My point has been that you can’t be subjective and objective at the same time.
Some of the assessment can be objectively accurate, like land use and frequency of targets, and some of it has an element of subjective judgement.
So you can assign a fairly accurate number to parts of the assessment but not to others.
The problem would be in presenting one objective number or probability for an assessment based on data which is in part subjective.
I am quite sure that intention to deceive has not been mentioned.
More that the drive to fill the brief of assessing risk may have resulted in the development of a system, which by presenting risk as an overall numerical probability (If this is indeed the case) , gives the impression of a degree of objectivity that is not consistent if you follow the data trail to its source. (not consistent because subjective and objective observations are mixed)
If this is not the case then I will stand corrected.

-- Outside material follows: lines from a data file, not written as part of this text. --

-- ==== Sys2Proof/Decode.lean ====
section
/-! DEFINITION. Decoding and encoding (spec/30_encoding.md): the fields of the command word (R61), the opcode map (R67),
the total payload length (R77), the rejected words by name (R66, R78), the encoder, the serialized form (20_memory.md R44)
and the pseudo-command expansions (R83). -/

namespace Sys2Proof

/-! ### The fields of the command word (R61) -/

/-- OP = W[7:0]. -/
def opField (w : BitVec 32) : BitVec 8 := w.extractLsb' 0 8

/-- LEN = W[15:8]. -/
def lenField (w : BitVec 32) : BitVec 8 := w.extractLsb' 8 8

/-- AUX = W[23:16]. -/
def auxField (w : BitVec 32) : BitVec 8 := w.extractLsb' 16 8

/-- CTX = W[27:24]. -/
def ctxField (w : BitVec 32) : BitVec 4 := w.extractLsb' 24 4

/-- RSVD = W[31:28]. -/
def rsvdField (w : BitVec 32) : BitVec 4 := w.extractLsb' 28 4

/-- The command word with RSVD = 0 and the given fields: `rrrr cccc aaaaaaaa llllllll oooooooo`. -/
def wordOfFields (ctx : BitVec 4) (aux len op : BitVec 8) : BitVec 32 := 0#4 ++ ctx ++ aux ++ len ++ op

/-! ### The opcode map (R67) -/

/-- The OP value of each command. -/
def Opcode.code : Opcode → BitVec 8
  | .nop => 0x00
  | .query => 0x01
  | .clear => 0x02
  | .clone => 0x03
  | .initMac => 0x10
  | .initPrf => 0x11
  | .seedPrng => 0x12
  | .absorb => 0x20
  | .finalMac => 0x30
  | .verifyMac => 0x31
  | .finalPrf => 0x38
  | .read => 0x40
  | .feedEnd => 0x50
  | .generate => 0x51
  | .short => 0x60

/-- All assigned opcodes, in the table's order. -/
def Opcode.all : List Opcode :=
  [.nop, .query, .clear, .clone, .initMac, .initPrf, .seedPrng, .absorb, .finalMac, .verifyMac, .finalPrf, .read,
    .feedEnd, .generate, .short]

/-- The command an OP value selects, if it is assigned (R62, R78). -/
def Opcode.ofCode? (op : BitVec 8) : Option Opcode := Opcode.all.find? fun o => o.code == op

/-- Whether a field that must be zero for the command is nonzero (R63 to R66; 60_exceptions.md R238 step 2, without
RSVD). -/
def Opcode.reservedFieldSet (o : Opcode) (len aux : BitVec 8) (ctx : BitVec 4) : Bool :=
  match o with
  | .nop => len != 0 || aux != 0 || ctx != 0
  | .query => len != 0 || aux != 0
  | .clear => len != 0 || aux != 0
  | .clone => len != 0
  | .initMac => aux != 0
  | .initPrf => aux != 0
  | .seedPrng => aux != 0
  | .absorb => aux != 0
  | .finalMac => len != 0 || aux != 0
  | .verifyMac => aux != 0
  | .finalPrf => len != 0 || aux != 0
  | .read => aux != 0
  | .feedEnd => len != 0 || aux != 0
  | .generate => len != 0 || aux != 0
  | .short => false

/-- `in_len(W)`, total over all command words (R77). -/
def inLen (w : BitVec 32) : Nat :=
  if opField w = 0x10 ∨ opField w = 0x11 ∨ opField w = 0x12 ∨ opField w = 0x31 then 16
  else if opField w = 0x20 then (lenField w).toNat
  else if opField w = 0x60 then 16 + (lenField w).toNat
  else 0

/-! ### Decoding -/

/-- Why a command word, or a serialized command, is no instruction. -/
inductive DecodeError where
  /-- OP is not assigned (R78): the engine faults ILLEGAL_OPCODE. -/
  | illegalOpcode
  /-- RSVD, or a field that must be zero, is not (R66): the engine faults RESERVED_FIELD. -/
  | reservedField
  /-- Of the serialized form only: fewer than 4 bytes, or fewer than `in_len(W)` after them. The engine holds
  (20_memory.md R54). -/
  | truncated
deriving DecidableEq, Repr

/-- The command word's fields, once RSVD is known to be zero and OP to be assigned. -/
structure Header where
  op : Opcode
  len : BitVec 8
  aux : BitVec 8
  ctx : BitVec 4
deriving DecidableEq, Repr

/-- The command word of a header. -/
def Header.toWord (h : Header) : BitVec 32 := wordOfFields h.ctx h.aux h.len h.op.code

/-- The header of a command word, by steps 1 and 2 of CHECK (60_exceptions.md R238): "A decoder reads OP, then the
fields of rule R61" (R81). -/
def Header.ofWord (w : BitVec 32) : Except DecodeError Header :=
  match Opcode.ofCode? (opField w) with
  | none => .error .illegalOpcode
  | some o =>
    if rsvdField w != 0 || o.reservedFieldSet (lenField w) (auxField w) (ctxField w) then .error .reservedField
    else .ok ⟨o, lenField w, auxField w, ctxField w⟩

/-- The instruction with this header and this payload of `in_len` bytes (R53, R77). -/
def Header.instr (h : Header) (payload : List Byte) : Instr :=
  match h.op with
  | .nop => .nop
  | .query => .query h.ctx
  | .clear => .clear h.ctx
  | .clone => .clone h.ctx h.aux
  | .initMac => .initMac h.ctx h.len payload
  | .initPrf => .initPrf h.ctx h.len payload
  | .seedPrng => .seedPrng h.ctx h.len payload
  | .absorb => .absorb h.ctx payload
  | .finalMac => .finalMac h.ctx
  | .verifyMac => .verifyMac h.ctx h.len payload
  | .finalPrf => .finalPrf h.ctx
  | .read => .read h.ctx h.len
  | .feedEnd => .feedEnd h.ctx
  | .generate => .generate h.ctx
  | .short => .short h.ctx h.aux (payload.take 16) (payload.drop 16)

/-- The decoder of the command port: a command word and the `in_len(W)` payload bytes that follow it (R53, R61). -/
def decode (w : BitVec 32) (payload : List Byte) : Except DecodeError Instr :=
  match Header.ofWord w with
  | .error e => .error e
  | .ok h => .ok (h.instr payload)

/-! ### Encoding -/

/-- The header of an instruction: the fields of its command word (R61 to R67). -/
def Instr.header : Instr → Header
  | .nop => ⟨.nop, 0, 0, 0⟩
  | .query ctx => ⟨.query, 0, 0, ctx⟩
  | .clear ctx => ⟨.clear, 0, 0, ctx⟩
  | .clone dst src => ⟨.clone, 0, src, dst⟩
  | .initMac ctx len _ => ⟨.initMac, len, 0, ctx⟩
  | .initPrf ctx len _ => ⟨.initPrf, len, 0, ctx⟩
  | .seedPrng ctx len _ => ⟨.seedPrng, len, 0, ctx⟩
  | .absorb ctx bytes => ⟨.absorb, BitVec.ofNat 8 bytes.length, 0, ctx⟩
  | .finalMac ctx => ⟨.finalMac, 0, 0, ctx⟩
  | .verifyMac ctx len _ => ⟨.verifyMac, len, 0, ctx⟩
  | .finalPrf ctx => ⟨.finalPrf, 0, 0, ctx⟩
  | .read ctx n => ⟨.read, n, 0, ctx⟩
  | .feedEnd ctx => ⟨.feedEnd, 0, 0, ctx⟩
  | .generate ctx => ⟨.generate, 0, 0, ctx⟩
  | .short ctx t _ msg => ⟨.short, BitVec.ofNat 8 msg.length, t, ctx⟩

/-- The payload bytes of an instruction, in the order the host sends them (R53, R82). -/
def Instr.payload : Instr → List Byte
  | .nop => []
  | .query _ => []
  | .clear _ => []
  | .clone _ _ => []
  | .initMac _ _ key => key
  | .initPrf _ _ key => key
  | .seedPrng _ _ seed => seed
  | .absorb _ bytes => bytes
  | .finalMac _ => []
  | .verifyMac _ _ tag => tag
  | .finalPrf _ => []
  | .read _ _ => []
  | .feedEnd _ => []
  | .generate _ => []
  | .short _ _ key msg => key ++ msg

/-- The command word of an instruction. -/
def Instr.word (i : Instr) : BitVec 32 := i.header.toWord

/-- The encoder: the command word and the payload of a well-formed instruction. -/
def encode (i : Instr) : BitVec 32 × List Byte := (i.word, i.payload)

/-! ### The serialized form (20_memory.md R44) -/

/-- The four bytes of a 32-bit word, most significant first (R44; `bytes_be32` of 41_context.md R106). -/
def bytesBe32 (w : BitVec 32) : List Byte :=
  [w.extractLsb' 24 8, w.extractLsb' 16 8, w.extractLsb' 8 8, w.extractLsb' 0 8]

/-- An instruction as bytes: the command word big-endian, then the payload (R44). -/
def encodeBytes (i : Instr) : List Byte := bytesBe32 i.word ++ i.payload

/-- The decoder on bytes: the first instruction of a byte string and what follows it. -/
def decodeBytes : List Byte → Except DecodeError (Instr × List Byte)
  | b3 :: b2 :: b1 :: b0 :: rest =>
    let w : BitVec 32 := b3 ++ b2 ++ b1 ++ b0
    if rest.length < inLen w then .error .truncated
    else
      match decode w (rest.take (inLen w)) with
      | .error e => .error e
      | .ok i => .ok (i, rest.drop (inLen w))
  | _ => .error .truncated

/-- The instruction the decoder reads from an opcode-table word of `nbits` bits; the payload bytes, to which the table
gives no bits, are zeros. -/
def decodeTableWord (nbits w : Nat) : Option Instr :=
  let word := BitVec.ofNat 32 (w % 2 ^ nbits)
  match decodeBytes (bytesBe32 word ++ List.replicate (inLen word) 0) with
  | .error _ => none
  | .ok (i, _) => some i

/-! ### The opcode table's rows (opcode_table.json) -/

/-- A row's mask: the bits the row fixes. -/
def Opcode.tableMask : Opcode → BitVec 32
  | .nop => 0xFFFFFFFF
  | .query => 0xF0FFFFFF
  | .clear => 0xF0FFFFFF
  | .clone => 0xF000FFFF
  | .initMac => 0xF0FFFFFF
  | .initPrf => 0xF0FFFFFF
  | .seedPrng => 0xF0FFFFFF
  | .absorb => 0xF0FF00FF
  | .finalMac => 0xF0FFFFFF
  | .verifyMac => 0xF0FFFFFF
  | .finalPrf => 0xF0FFFFFF
  | .read => 0xF0FF00FF
  | .feedEnd => 0xF0FFFFFF
  | .generate => 0xF0FFFFFF
  | .short => 0xF00000FF

/-- A row's match value: what the fixed bits are. -/
def Opcode.tableMatch : Opcode → BitVec 32
  | .nop => 0x00000000
  | .query => 0x00000001
  | .clear => 0x00000002
  | .clone => 0x00000003
  | .initMac => 0x00001010
  | .initPrf => 0x00001011
  | .seedPrng => 0x00001012
  | .absorb => 0x00000020
  | .finalMac => 0x00000030
  | .verifyMac => 0x00001031
  | .finalPrf => 0x00000038
  | .read => 0x00000040
  | .feedEnd => 0x00000050
  | .generate => 0x00000051
  | .short => 0x00000060

/-! ### Pseudo-commands (R83) -/

/-- Pieces of 255 bytes, the last holding the 1 to 255 remaining bytes, nothing for no bytes; `fuel` is at least the
number of pieces. -/
def chunks255 : Nat → List Byte → List (List Byte)
  | 0, _ => []
  | _ + 1, [] => []
  | fuel + 1, b :: bs => (b :: bs).take 255 :: chunks255 fuel ((b :: bs).drop 255)

/-- `ABSORB_ALL cN, B`: one ABSORB for each 255-byte piece. -/
def absorbAll (ctx : BitVec 4) (bytes : List Byte) : List Instr :=
  (chunks255 bytes.length bytes).map (Instr.absorb ctx)

/-- `READ_ALL cN, n`: `READ cN, 255` floor(n/255) times, then the remainder if there is one. -/
def readAll (ctx : BitVec 4) (n : Nat) : List Instr :=
  List.replicate (n / 255) (.read ctx 255) ++ (if n % 255 > 0 then [.read ctx (BitVec.ofNat 8 (n % 255))] else [])

/-- The expansion of each pseudo-command, in the order shown in R83. -/
def Pseudo.expand : Pseudo → List Instr
  | .absorbAll ctx bytes => Sys2Proof.absorbAll ctx bytes
  | .readAll ctx n => Sys2Proof.readAll ctx n
  | .mac ctx key msg => [.initMac ctx 16 key] ++ Sys2Proof.absorbAll ctx msg ++ [.finalMac ctx]
  | .macCheck ctx key msg tag => [.initMac ctx 16 key] ++ Sys2Proof.absorbAll ctx msg ++ [.verifyMac ctx 16 tag]
  | .prf ctx key msg n =>
    [.initPrf ctx 16 key] ++ Sys2Proof.absorbAll ctx msg ++ [.finalPrf ctx] ++ Sys2Proof.readAll ctx n
  | .feed ctx entropy => Sys2Proof.absorbAll ctx entropy ++ [.feedEnd ctx]
  | .drop ctx => [.clear ctx]

end Sys2Proof
end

That’s why Tony used my doctor analogy, in that it is acceptable to assign a number on a scale of 1-10 to a subjective feeling of pain in a patient.
So therefore it’s acceptable to place a numerical probability on risk in a situation where people are exposed to failure from trees using, in part, subjective data.
Affirming the consequent, sometimes called converse error, is a formal fallacy, committed by reasoning in the form:
1. If P, then Q.
2. Q.
3. Therefore, P.
An argument of this form is invalid, i.e., the conclusion can be false even when statements 1 and 2 are true. Since P was never asserted as the only sufficient condition for Q, other factors could account for Q (while P was false).
The name affirming the consequent derives from the premise Q, which affirms the "then" clause of the conditional premise.